- _EXERCISE AIM_: The entries below hold a line with "(s.setCut n row" and a line with "theorem State.cuts_named (s". Return those lines and all that lie between them, exactly and only.

- _INFORMATION_:
---+---

/-- The reasons of a tile's cut after one of them changes to some that are not empty. -/
theorem State.cuts_setCut (s : State) (n row : Nat) {on : Bool} (left : setBit (s.safety.cuts.get 0 n) row on ≠ 0) :
    (s.setCut n row on).safety.cuts.get 0 n = setBit (s.safety.cuts.get 0 n) row on := by
  rw [(s.setCut_cases n row on).1]
  split
  next same => exact same.symm
  next => exact Sparse.get_modify_listed 0 s.safety.cuts (k := n) (f := fun old => setBit old row on) left

/-- A tile that R325 or R326 names is cut after its own round of a tick. -/
theorem State.cuts_named (s : State) (n : Nat) {stuck segment : Bool} (named : stuck = true ∨ segment = true) :
    ((s.setCut n kStuck stuck).setCut n kSegment segment).safety.cuts.get 0 n ≠ 0 := by
  rcases named with rfl | rfl
  · have set := s.cuts_setCut n kStuck (on := true) (setBit_true_ne_zero _ (by decide))
    have left : setBit ((s.setCut n kStuck true).safety.cuts.get 0 n) kSegment segment ≠ 0 := fun zero => by
      have bit := getLsbD_setBit_other ((s.setCut n kStuck true).safety.cuts.get 0 n) (i := kSegment) (row := kStuck) (by decide) segment
      rw [zero, set, getLsbD_setBit_same _ (by decide)] at bit
      exact absurd bit (by decide)
    rw [State.cuts_setCut _ _ _ left]
    exact left
  · have left := setBit_true_ne_zero ((s.setCut n kStuck stuck).safety.cuts.get 0 n) (i := kSegment) (by decide)
    rw [State.cuts_setCut _ _ _ left]
    exact left

/-- Which tiles R325 and R326 name follows from the active set, the safety state, the tiles and the faulted segments. -/
theorem State.named_congr {s t : State} (active : t.zones.active = s.zones.active) (safety : t.safety = s.safety)
    (tiles : t.tiles = s.tiles) (rb : t.rb = s.rb) (n : Nat) :
    t.stuckCut n = s.stuckCut n ∧ t.segmentCut n = s.segmentCut n := by
  have zones : t.cutZones = s.cutZones := by unfold State.cutZones; rw [active, safety]
  have code : t.stuckCode n = s.stuckCode n := by unfold State.stuckCode State.tile; rw [tiles]
  unfold State.stuckCut State.segmentCut
  rw [zones, code, safety, rb]
  exact ⟨rfl, rfl⟩

/-- The cuts of a tick: the tiles named are cut, and nothing changes but what goes with cuts. -/
theorem State.tickCuts_cases (s : State) :
    (∀ n < 64, s.stuckCut n = true ∨ s.segmentCut n = true → s.tickCuts.isCut n = true) ∧ s.tickCuts.besideCuts = s.besideCuts := by
  have beside (u : State) (i : Nat) :
      ((u.setCut i kStuck (s.stuckCut i)).setCut i kSegment (s.segmentCut i)).besideCuts = u.besideCuts :=
    (State.setCut_cases ..).2.trans (State.setCut_cases ..).2
  unfold State.tickCuts
  refine ⟨fun n inRange named => State.isCut_of_reason ?_, State.forEach_leaves (g := State.besideCuts) beside _ _⟩
  refine State.forEach_reaches (I := fun _ => True) (P := fun u => u.safety.cuts.get 0 n ≠ 0) (n := n) (fun _ _ _ => trivial)
    (fun u _ => u.cuts_named n named) (fun u i other cut => ?_) (List.mem_range.mpr inRange) trivial
  rw [State.cuts_setCut_other _ _ _ other.symm, State.cuts_setCut_other _ _ _ other.symm]
  exact cut

/-- The state at a tick, its time passed. -/
def State.atTick (s : State) : State := { s with clk := { s.clk with tb3 := (s.clk.tb3 / 1000000 + 1) * 1000000 } }

/-- All of a state but what a tick writes. -/
def State.besideTick (s : State) : State := { s with clk := {}, zones := {}, safety := {}, ev := {} }

theorem State.eq_of_besideTick {s t : State} (h : t.besideTick = s.besideTick) :
    t = { s with clk := t.clk, zones := t.zones, safety := t.safety, ev := t.ev } :=
  calc t
    _ = { t.besideTick with clk := t.clk, zones := t.zones, safety := t.safety, ev := t.ev } := rfl
    _ = { s with clk := t.clk, zones := t.zones, safety := t.safety, ev := t.ev } := by rw [h]; rfl

theorem State.besideTick_of_besideCuts {s t : State} (h : t.besideCuts = s.besideCuts) : t.besideTick = s.besideTick :=
  (congrArg State.besideTick h :)

theorem State.runLimiter_frame (s : State) (dt : Nat) : s.runLimiter dt = { s with zones := (s.runLimiter dt).zones } := rfl
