-- ==== Sys2Proof/WellFormed.lean ====
section
/-! DEFINITION. Which terms of `Instr` are commands: every operand fits its field (30_encoding.md R86). -/

namespace Sys2Proof

/-- `ch` is 2 bits (0 to 3) and `d` is 8 bits (0 to 255). A well-formed `CFG.PIX` may still have an illegal operand
value: that fails in execution, not here (R88). -/
def Instr.wf : Instr → Bool
  | .cfgDelim => true
  | .cfgPix ch d => decide (ch < 4) && decide (d < 256)
  | .txtEnc => true
  | .txtDec => true
  | .lsbEmb _ => true
  | .lsbExt _ => true
  | .pixEmb => true
  | .pixExt => true

end Sys2Proof
end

---+---

- _SOLUTION FOR THIS PROBLEM_:
    (s.setCut n row on).safety.cuts.get 0 n = setBit (s.safety.cuts.get 0 n) row on := by
  rw [(s.setCut_cases n row on).1]
  split
  next same => exact same.symm
  next => exact Sparse.get_modify_listed 0 s.safety.cuts (k := n) (f := fun old => setBit old row on) left

/-- A tile that R325 or R326 names is cut after its own round of a tick. -/
theorem State.cuts_named (s : State) (n : Nat) {stuck segment : Bool} (named : stuck = true ∨ segment = true) :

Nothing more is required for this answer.